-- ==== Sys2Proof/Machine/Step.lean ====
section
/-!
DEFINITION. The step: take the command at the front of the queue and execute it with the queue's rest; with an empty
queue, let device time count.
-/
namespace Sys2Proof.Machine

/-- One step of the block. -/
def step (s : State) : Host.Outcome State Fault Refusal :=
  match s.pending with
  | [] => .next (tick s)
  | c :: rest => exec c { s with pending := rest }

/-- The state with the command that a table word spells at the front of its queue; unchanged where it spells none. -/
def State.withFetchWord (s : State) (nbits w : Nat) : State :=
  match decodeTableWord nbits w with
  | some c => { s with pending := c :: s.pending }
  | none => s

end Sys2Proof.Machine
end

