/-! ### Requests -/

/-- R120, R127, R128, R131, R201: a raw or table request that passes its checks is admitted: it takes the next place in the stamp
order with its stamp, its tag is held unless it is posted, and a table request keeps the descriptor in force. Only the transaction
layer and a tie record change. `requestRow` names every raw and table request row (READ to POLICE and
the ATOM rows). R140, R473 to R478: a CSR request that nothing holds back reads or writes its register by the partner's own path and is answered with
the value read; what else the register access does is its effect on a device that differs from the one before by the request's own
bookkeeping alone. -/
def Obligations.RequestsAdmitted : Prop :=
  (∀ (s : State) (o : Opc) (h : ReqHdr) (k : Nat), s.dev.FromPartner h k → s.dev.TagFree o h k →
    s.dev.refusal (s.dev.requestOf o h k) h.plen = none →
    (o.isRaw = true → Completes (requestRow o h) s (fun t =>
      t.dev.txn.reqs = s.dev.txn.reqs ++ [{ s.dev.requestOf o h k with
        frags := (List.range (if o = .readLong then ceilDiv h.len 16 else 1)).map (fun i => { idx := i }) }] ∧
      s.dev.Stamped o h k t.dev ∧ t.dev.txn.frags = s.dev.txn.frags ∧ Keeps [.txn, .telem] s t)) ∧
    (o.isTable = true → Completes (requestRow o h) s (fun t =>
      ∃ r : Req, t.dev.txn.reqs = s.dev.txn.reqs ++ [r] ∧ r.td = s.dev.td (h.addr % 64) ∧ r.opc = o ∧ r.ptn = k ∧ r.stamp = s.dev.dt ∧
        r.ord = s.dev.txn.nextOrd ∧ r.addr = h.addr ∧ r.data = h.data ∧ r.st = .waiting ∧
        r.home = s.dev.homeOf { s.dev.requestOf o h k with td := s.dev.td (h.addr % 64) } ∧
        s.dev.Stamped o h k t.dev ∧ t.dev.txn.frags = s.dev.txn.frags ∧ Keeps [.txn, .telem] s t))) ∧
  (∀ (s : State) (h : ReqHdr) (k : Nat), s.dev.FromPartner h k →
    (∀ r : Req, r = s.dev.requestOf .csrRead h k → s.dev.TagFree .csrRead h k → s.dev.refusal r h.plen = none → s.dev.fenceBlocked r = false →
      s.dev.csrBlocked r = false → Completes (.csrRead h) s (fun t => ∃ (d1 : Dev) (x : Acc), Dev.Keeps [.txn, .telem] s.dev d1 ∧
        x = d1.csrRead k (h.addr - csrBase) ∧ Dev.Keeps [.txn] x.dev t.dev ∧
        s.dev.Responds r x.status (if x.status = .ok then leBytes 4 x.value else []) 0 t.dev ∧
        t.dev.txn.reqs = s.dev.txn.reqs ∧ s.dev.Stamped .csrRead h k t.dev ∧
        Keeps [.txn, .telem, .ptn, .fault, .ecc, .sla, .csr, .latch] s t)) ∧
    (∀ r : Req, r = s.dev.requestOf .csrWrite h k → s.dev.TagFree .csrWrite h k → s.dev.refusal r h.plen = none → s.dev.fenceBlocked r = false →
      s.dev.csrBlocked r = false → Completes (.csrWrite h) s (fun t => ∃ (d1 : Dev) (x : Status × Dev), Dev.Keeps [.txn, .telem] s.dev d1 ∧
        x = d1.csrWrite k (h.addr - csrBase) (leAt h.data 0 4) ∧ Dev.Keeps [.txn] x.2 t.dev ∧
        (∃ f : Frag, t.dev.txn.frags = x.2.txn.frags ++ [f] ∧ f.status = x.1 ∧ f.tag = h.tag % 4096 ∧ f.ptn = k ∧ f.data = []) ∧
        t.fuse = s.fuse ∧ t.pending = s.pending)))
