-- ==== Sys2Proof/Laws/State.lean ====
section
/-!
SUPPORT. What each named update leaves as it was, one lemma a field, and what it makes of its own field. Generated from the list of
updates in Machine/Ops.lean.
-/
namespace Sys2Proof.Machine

◇ ◇ ◇ ◇ ◇

• **Exercise**
Transcribe the records above from the line holding "[] => .next (tick s)" down to the line holding "### Requests -/", inclusive, without adding anything.

• **Answer section**
  | [] => .next (tick s)
  | c :: rest => exec c { s with pending := rest }

/-- The state with the command that a table word spells at the front of its queue; unchanged where it spells none. -/
def State.withFetchWord (s : State) (nbits w : Nat) : State :=
  match decodeTableWord nbits w with
  | some c => { s with pending := c :: s.pending }
  | none => s

end Sys2Proof.Machine
end

/-! ### Requests -/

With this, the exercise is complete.